Matthijs Maris, the second of the three talented Maris siblings, was born in The Hague in 1839 and occupies a singular position within Dutch nineteenth century art.
After having studied at the Hague Drawing Academy for three years, Matthijs Maris was rewarded a grant by Queen Sophie and enrolled in the prestigious Antwerp Academy in 1855. Here he became inspired by the work of German artists such as L. Richter (1803-1884) and A. Rethel (1816-1859) and produced genre scenes in a characteristic lineair style.
Though strongly dependant on his elder brother, Matthijs was never influenced by the artistic developments of Jacob Maris or his Hague School contemporaries. Even when working outdoors in the artists colonies of Oosterbeek and Wolfheze in 1859-1861, Matthijs focussed on rendering an intangible reality and only used the surrounding nature as an expressive tool.
In 1861 Matthijs and Jacob undertook a journey to Germany, Switzerland and France that further aroused Matthijs' fascination for the German Romantics and provided him with a series of new artistic motives such as The Christening and The view of Lausanne.
In accordance with romantic taste, the artist also developed a keen interest in medieval culture and increasingly incorporated gothic architectural elements in his work.
The pictures Matthijs produced upon his return to Holland were however rejected by the general public. As a result the artist sustained from participating in exhibitions, became more and more reclusive and began nurturing a strong resentment against art-dealers.
The following years Matthijs lived a solitary life until he joined his brother Jacob in Paris in 1869. During his stay in the French capital, the artist was forced to support himself financially and started to paint on a regular basis again.
Though he loathed painting for commercial purposes, Matthijs executed some of his most succesful works during his Paris period.(Souvenir d'Amsterdam, Collection Rijksmuseum, Keukenmeisje, Rijksmuseum H.W. Mesdag, De Vlinders, The Burrel Collection)

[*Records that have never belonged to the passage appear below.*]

/-- Trap entry (R249, R251, R254, R276): a warp whose frame can be written enters its handler: every live thread executes, the stacks
are empty, the frame's address is TA + 8192 (128 · core + index), the PC is HE; words that were captured are no longer in flight;
registers and everything it holds are as they were, its logical clock without the words that were captured (R192); counter 12 counts; for
a page marked MIG the driver is asked to pull it (R273); the other warps of its fault domains are signalled. A frame that cannot be
written is a double fault, one on a further page waits while 512 are outstanding, and nothing is done (R138). -/
def Sys2Proof.Machine.trapEntrySays : Prop :=
  ∀ (s : State) (t : Trap), (∀ k o n, s.agent.hold ≠ .acq k o n) → (∀ g w n, s.agent.hold ≠ .clasp g w n) → s.agent.wait = .none →
    s.agent.status ≠ .vacant → (∀ w ∈ s.agent.inflight, w.part = 0) →
    let ag := { s.agent with hold := .none }
    let caps := (ag.inflight.filter (fun w => !w.detached && !w.finished && !w.hnd)).map (fun w => (w.slot, w.aux))
    let counted := (ag.clocks.filter (fun e => !caps.any (fun c => c.1 == e.1))).length
    let taken := (caps.filter (fun c => !ag.clocks.any (fun e => e.1 == c.1))).length
    let d := (s.ctx ag.ctx).desc
    let f := d.ta + 8192 * (128 * ag.core + ag.ridx)
    (∀ c, (s.me (fun _ => ag)).writeRuns ag.ctx ag.die ag.id f (ag.frameRuns t) = .error c →
      if c = 0x07 ∧ s.pageWait ag.die ag.ctx f = true then s.tryTrap t = none ∧ s.enterTrap t = s
      else s.tryTrap t = some (((s.me (fun _ => ag)).faulting ag.die ag.ctx f c).doubleFault ag.id f) ∧ s.tryTrap t = some (s.enterTrap t)) ∧
    ∀ u, (s.me (fun _ => ag)).writeRuns ag.ctx ag.die ag.id f (ag.frameRuns t) = .ok u → ∃ v,
      let x := if t.cause = 0x07 ∧ u.migAt ag.ctx ag.die t.addr = true then
        v.notice ag.ctx { kind := 5, wid := ag.wid, addr := t.addr, poster := some ag.id } else v
      s.tryTrap t = some (if t.sig then x else x.signalFd ag t.cause) ∧ s.tryTrap t = some (s.enterTrap t) ∧
      v.agent = { ag with
        exm := ag.live, msk := [], link := [], loops := [], inflight := ag.inflight.filter (fun w => w.detached || w.finished)
        tframe := BitVec.ofNat 64 f, handler := true, pc := d.he % 2 ^ 48, arrPending := false
        caught := ag.inflight.any (fun w => !w.detached && !w.finished), status := .live, returning := false
        clocks := if ag.handler then ag.clocks else caps, lclk := if ag.handler then ag.lclk else ag.lclk + counted - taken } ∧
      v = { u with agent := v.agent, ctxs := v.ctxs } ∧
      ∀ c, v.ctx c = if c = ag.ctx then
        { u.ctx c with counters := aset (u.ctx c).counters 12 (aget (u.ctx c).counters 0 12 + 1) } else u.ctx c

/-- A frame (R252, R253): what its bytes hold, each field at its offset; the replay entries of the captured words follow from 0x200 in
issue order. -/
def Sys2Proof.Machine.frameLayoutSays : Prop :=
  ∀ (ag : Agent) (t : Trap), t.cause < 32 → ag.msk.length ≤ 16 → ag.link.length ≤ 8 → ag.loops.length ≤ 3 → ag.capturedWords.length ≤ 8 →
    let runs := ag.frameRuns t
    let field (off size v : Nat) : Prop := ∃ r ∈ runs, r.1 ≤ off ∧ off + size ≤ r.1 + r.2.length ∧
      leNat ((r.2.drop (off - r.1)).take size) = v
    let caps := ag.capturedWords
    field 0x00 1 t.cause ∧
    field 0x01 1 (t.seq.toNat + 2 * t.sig.toNat + 4 * ag.arrPending.toNat) ∧ field 0x02 2 caps.length ∧
    field 0x04 4 t.mask.toNat ∧ field 0x08 8 (t.addr % 2 ^ 64) ∧ field 0x10 8 (t.fpc % 2 ^ 64) ∧ field 0x18 8 (t.rpc % 2 ^ 64) ∧
    field 0x20 4 ag.exm.toNat ∧ field 0x24 4 ag.live.toNat ∧ field 0x28 1 ag.msk.length ∧
    field 0x29 1 (ag.link.length + 16 * ag.loops.length) ∧ field 0x2A 2 0 ∧ field 0x2C 4 0 ∧
    field 0x30 8 (ag.j0 % 2 ^ 64) ∧ field 0x38 8 (ag.j1 % 2 ^ 64) ∧
    (∀ i e, ag.msk.reverse[i]? = some e → field (0x40 + 8 * i) 4 e.outer.toNat ∧ field (0x44 + 8 * i) 4 e.alt.toNat) ∧
    (∀ i a, ag.link.reverse[i]? = some a → field (0xC0 + 8 * i) 8 (a % 2 ^ 64)) ∧
    (∀ i l, ag.loops[i]? = some l → field (0x100 + 16 * i) 8 (l.start % 2 ^ 64) ∧ field (0x108 + 16 * i) 8 (l.stop % 2 ^ 64)) ∧
    (∀ i < 3, field (0x130 + 4 * i) 4 (aget ag.lc 0 i).toNat) ∧ (∀ i < 4, field (0x140 + 4 * i) 4 (ag.kreg (60 + i)).toNat) ∧
    ∀ i w, caps[i]? = some w → w.ecause < 32 → w.slot < 8 →
      let at_ (o : Nat) : Nat := 0x200 + 960 * i + o
      field (at_ 0x00) 8 w.word.toNat ∧ field (at_ 0x08) 8 (w.pc % 2 ^ 64) ∧ field (at_ 0x10) 4 (ag.cbmOf w.slot).toNat ∧
      field (at_ 0x14) 1 (w.slot + 8) ∧ field (at_ 0x15) 1 w.ecause ∧ field (at_ 0x18) 4 w.fmask.toNat ∧
      field (at_ 0x20) 8 (w.eaddr % 2 ^ 64) ∧ field (at_ 0x28) 8 w.base.toNat ∧
      (∀ j < 32, field (at_ (0x30 + 4 * j)) 4 (w.av.getD j 0).toNat ∧ field (at_ (0xB0 + 4 * j)) 4 (w.bv.getD j 0).toNat ∧
        ∀ r < 4, field (at_ (0x130 + 16 * j + 4 * r)) 4 ((w.dv.getD r []).getD j 0).toNat) ∧
      field (at_ 0x330) 4 w.pa.toNat ∧ field (at_ 0x334) 4 w.pb.toNat ∧ field (at_ 0x338) 4 w.pd.toNat

/-- Entering a handler (R254), the frame that it finds (R252), and the signals it sends (R259). -/
def Obligations.TrapEntered : Prop := trapEntrySays ∧ frameLayoutSays ∧ signalSays

/-- The first event of R250 that is due: the thread fault of the earliest-issued word, in flight or detached, a poison report, a fault of a
program, whose TMASK is EXM for the causes of R261, the watchdog's signal, a fault-domain signal; in a handler those of its own words
alone, each a double fault. -/
def Sys2Proof.Machine.dueOrderSays : Prop :=
  ∀ ag : Agent,
    let due (t : Trap) (double : Bool) (a : Agent) : Prop := ag.due = some (t, double, a)
    let own (h : Bool) : Bool := !ag.handler || h
    let none1 : Prop := ∀ f ∈ ag.inflight, f.finished = true ∨ f.fmask = 0
    let none2 : Prop := ∀ r ∈ ag.recorded, own r.hnd = false
    let none3 : Prop := ∀ r, ag.report = some r → own r.hnd = false
    let first (f : Inflight) : Prop := ∃ pre post, ag.inflight = pre ++ f :: post ∧ (∀ g ∈ pre, g.finished = true ∨ g.fmask = 0) ∧
      f.finished = false ∧ f.fmask ≠ 0
    (∀ f, first f → (∀ r ∈ ag.recorded, own r.hnd = true → f.no ≤ r.no) →
      due { cause := f.ecause, mask := f.fmask, addr := f.eaddr, fpc := f.pc, rpc := ag.pc } ag.handler ag) ∧
    (∀ pre r post, ag.recorded = pre ++ r :: post → own r.hnd = true → (∀ q ∈ pre, own q.hnd = true → r.no < q.no) →
      (∀ q ∈ post, own q.hnd = true → r.no ≤ q.no) → (∀ f, first f → r.no < f.no) →
      due { cause := r.cause, mask := r.mask, addr := r.addr, fpc := r.fpc, rpc := r.rpc.getD ag.pc } ag.handler
        { ag with recorded := pre ++ post }) ∧
    (none1 → none2 → ∀ r, ag.report = some r → own r.hnd = true →
      due { cause := 0x17, mask := r.mask, addr := r.addr, fpc := r.fpc, rpc := ag.pc } ag.handler { ag with report := none }) ∧
    (none1 → none2 → none3 → ag.handler = true → ag.due = none) ∧
    (none1 → none2 → none3 → ag.handler = false →
      (∀ r l, ag.delivered = r :: l →
        due { cause := r.cause, mask := if r.cause ∈ [0x01, 0x02, 0x0A, 0x0C, 0x0D, 0x0E, 0x0F] then ag.exm else r.mask, addr := r.addr
              fpc := r.fpc, rpc := ag.pc, seq := true } false { ag with delivered := l }) ∧
      (ag.delivered = [] → ag.wdSignal = true →
        due { cause := 0x19, mask := 0, addr := 0, fpc := ag.pc, rpc := ag.pc, sig := true } false { ag with wdSignal := false }) ∧
      (ag.delivered = [] → ag.wdSignal = false → ∀ g, ag.fdSignal = some g →
        due { cause := g.cause, mask := 0, addr := g.wid.toNat, fpc := ag.pc, rpc := ag.pc, sig := true } false { ag with fdSignal := none }) ∧
      (ag.delivered = [] → ag.wdSignal = false → ag.fdSignal = none → ag.due = none))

By the late 1870's, Matthijs' work was arousing considerable interest in England and the artist was persuaded to settle in London by the art-dealer Daniel Cottier.
During their ten year period of collaboration, Matthijs however felt strongly restricted in his artistic freedom and expressed his resentment against the art-trade in various letters written to friends and family. In a letter adressed to Leopold Sickel (1862-1941) dated 28 March 1894 Matthijs writes about the foilbles of public taste and the hopelessness of a painter's career: "Public taste is a funny taste, worked by the dealers through the eyes of the client, both of them not caring a rap for the painters, nor their art, nor their mind" (T.B. Brumbaugh, A Matthijs Maris Correspondence, Oud Holland, 1981, no 95, p. 88-96.).
After breaking his ties with Cottier, Matthijs was supported financially by E.J. van Wisselingh and settled down in the London borough of Hampstead. The following years he fully withdrew from society and dedicated himself to painting mystical and fairy-tale-like visions of figures in landscapes with castle ruins. Eager to achieve the desired dream-like effect, Matthijs went over his work again and again and only applied transparant layers of grey paint or watercolour.
The present lot, in which a veiled bride is depicted standing in a winter landscape with mist obscuring a medieval castle on the horizon, exemplifies the artist's unique ability of capturing the intangible. By avoiding sharp contours and portraying the female figure by means of thin gleaming layers of grey and lilac, The Young Bride is shrouded in mystery and seems to be evoked from another world.